Using the data below, return the stretch from the line that contains "s.block with b1" through the line that contains "b.gidx.toNat < b.wcap", both included, exactly as it stands and nothing beyond it.

• • • •

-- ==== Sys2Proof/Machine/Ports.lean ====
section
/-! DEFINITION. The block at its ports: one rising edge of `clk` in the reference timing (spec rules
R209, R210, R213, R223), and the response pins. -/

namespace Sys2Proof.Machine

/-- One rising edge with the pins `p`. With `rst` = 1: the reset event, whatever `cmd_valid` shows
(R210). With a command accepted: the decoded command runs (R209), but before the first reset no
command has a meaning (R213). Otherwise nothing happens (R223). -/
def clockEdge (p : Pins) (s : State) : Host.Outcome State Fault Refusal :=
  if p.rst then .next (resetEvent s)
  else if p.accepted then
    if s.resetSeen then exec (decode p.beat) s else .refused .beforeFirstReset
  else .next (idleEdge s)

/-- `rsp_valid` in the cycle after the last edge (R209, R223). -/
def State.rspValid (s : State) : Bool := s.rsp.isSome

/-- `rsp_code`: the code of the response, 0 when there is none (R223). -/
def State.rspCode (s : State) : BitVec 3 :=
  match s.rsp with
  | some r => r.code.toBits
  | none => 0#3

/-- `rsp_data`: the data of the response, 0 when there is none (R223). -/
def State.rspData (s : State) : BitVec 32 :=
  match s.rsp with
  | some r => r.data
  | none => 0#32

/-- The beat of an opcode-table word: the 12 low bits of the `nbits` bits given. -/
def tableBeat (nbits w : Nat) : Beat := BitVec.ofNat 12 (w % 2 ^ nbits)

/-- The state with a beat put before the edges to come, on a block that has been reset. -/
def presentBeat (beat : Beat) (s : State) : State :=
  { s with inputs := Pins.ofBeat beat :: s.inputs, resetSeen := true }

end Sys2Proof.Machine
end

• • • •

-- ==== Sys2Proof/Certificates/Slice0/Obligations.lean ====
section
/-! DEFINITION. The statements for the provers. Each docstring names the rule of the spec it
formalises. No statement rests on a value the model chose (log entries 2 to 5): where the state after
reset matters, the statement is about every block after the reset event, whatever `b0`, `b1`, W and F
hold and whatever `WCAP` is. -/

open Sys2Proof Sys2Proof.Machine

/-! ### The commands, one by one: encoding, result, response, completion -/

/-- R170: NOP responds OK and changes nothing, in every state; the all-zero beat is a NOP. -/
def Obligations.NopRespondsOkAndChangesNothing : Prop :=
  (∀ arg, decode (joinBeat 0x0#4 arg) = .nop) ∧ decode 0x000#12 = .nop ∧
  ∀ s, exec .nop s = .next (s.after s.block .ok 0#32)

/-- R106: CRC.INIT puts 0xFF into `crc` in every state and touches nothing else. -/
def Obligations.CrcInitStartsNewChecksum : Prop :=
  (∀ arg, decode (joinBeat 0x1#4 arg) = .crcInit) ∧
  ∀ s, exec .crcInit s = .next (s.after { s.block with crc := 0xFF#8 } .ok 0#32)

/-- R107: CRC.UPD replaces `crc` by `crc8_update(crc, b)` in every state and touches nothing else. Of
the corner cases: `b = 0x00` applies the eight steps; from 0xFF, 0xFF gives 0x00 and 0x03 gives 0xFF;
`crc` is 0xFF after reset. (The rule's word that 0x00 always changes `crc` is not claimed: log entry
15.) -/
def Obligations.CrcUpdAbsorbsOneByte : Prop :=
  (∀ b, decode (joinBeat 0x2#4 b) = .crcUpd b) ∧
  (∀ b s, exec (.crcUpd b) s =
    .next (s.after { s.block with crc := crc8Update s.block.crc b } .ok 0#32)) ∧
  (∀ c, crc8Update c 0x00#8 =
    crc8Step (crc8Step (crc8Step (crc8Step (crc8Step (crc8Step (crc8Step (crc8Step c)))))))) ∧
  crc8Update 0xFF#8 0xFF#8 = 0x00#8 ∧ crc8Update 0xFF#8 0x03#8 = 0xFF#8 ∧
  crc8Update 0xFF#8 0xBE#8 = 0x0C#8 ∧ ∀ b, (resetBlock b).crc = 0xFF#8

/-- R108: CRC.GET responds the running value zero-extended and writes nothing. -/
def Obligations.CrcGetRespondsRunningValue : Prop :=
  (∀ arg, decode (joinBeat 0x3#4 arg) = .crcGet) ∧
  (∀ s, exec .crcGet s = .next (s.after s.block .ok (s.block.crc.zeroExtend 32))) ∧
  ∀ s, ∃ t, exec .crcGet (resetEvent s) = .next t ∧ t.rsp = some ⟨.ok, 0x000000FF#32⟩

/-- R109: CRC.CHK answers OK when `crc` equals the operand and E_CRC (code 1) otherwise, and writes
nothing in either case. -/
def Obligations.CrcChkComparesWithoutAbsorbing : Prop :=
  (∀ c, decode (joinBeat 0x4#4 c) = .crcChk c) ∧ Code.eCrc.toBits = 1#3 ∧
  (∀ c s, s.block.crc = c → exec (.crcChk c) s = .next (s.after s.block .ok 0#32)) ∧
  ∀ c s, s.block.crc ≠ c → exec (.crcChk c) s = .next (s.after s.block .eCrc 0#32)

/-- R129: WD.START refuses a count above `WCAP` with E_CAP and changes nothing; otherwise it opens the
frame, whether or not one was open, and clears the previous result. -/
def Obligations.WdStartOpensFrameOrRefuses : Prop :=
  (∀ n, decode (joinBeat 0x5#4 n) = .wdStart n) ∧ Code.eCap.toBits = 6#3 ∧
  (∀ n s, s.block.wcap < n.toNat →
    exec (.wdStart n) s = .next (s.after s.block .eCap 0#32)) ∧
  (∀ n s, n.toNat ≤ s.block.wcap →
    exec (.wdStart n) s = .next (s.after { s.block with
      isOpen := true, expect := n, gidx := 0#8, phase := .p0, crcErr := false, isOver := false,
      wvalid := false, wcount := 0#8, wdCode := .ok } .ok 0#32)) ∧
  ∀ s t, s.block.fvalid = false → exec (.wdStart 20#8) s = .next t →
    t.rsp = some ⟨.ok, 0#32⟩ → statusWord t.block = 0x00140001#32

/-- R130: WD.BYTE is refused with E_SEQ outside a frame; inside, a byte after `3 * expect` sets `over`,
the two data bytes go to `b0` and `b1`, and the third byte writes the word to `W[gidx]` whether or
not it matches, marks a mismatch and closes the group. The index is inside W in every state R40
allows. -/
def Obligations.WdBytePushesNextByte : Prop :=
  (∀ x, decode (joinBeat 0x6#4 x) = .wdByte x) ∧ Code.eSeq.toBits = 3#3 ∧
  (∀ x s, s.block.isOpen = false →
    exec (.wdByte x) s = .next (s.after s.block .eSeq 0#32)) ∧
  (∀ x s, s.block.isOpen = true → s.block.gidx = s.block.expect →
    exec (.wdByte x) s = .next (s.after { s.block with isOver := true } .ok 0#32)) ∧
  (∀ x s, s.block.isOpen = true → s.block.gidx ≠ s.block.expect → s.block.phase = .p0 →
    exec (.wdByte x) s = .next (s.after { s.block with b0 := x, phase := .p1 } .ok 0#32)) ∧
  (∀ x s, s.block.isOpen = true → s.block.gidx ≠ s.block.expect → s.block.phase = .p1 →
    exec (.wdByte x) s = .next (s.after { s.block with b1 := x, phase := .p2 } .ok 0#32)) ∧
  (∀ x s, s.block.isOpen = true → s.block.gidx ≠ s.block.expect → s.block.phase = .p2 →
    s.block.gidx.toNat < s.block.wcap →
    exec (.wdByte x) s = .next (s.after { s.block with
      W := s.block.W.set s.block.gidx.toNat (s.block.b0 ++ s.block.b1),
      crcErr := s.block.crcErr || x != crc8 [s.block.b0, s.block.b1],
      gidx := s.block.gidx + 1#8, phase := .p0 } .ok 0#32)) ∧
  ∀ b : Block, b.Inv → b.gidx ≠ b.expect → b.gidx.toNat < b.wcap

• • • •

#### [SOLUTION TO THIS PROBLEM]
    exec (.wdByte x) s = .next (s.after { s.block with b1 := x, phase := .p2 } .ok 0#32)) ∧
  (∀ x s, s.block.isOpen = true → s.block.gidx ≠ s.block.expect → s.block.phase = .p2 →
    s.block.gidx.toNat < s.block.wcap →
    exec (.wdByte x) s = .next (s.after { s.block with
      W := s.block.W.set s.block.gidx.toNat (s.block.b0 ++ s.block.b1),
      crcErr := s.block.crcErr || x != crc8 [s.block.b0, s.block.b1],
      gidx := s.block.gidx + 1#8, phase := .p0 } .ok 0#32)) ∧
  ∀ b : Block, b.Inv → b.gidx ≠ b.expect → b.gidx.toNat < b.wcap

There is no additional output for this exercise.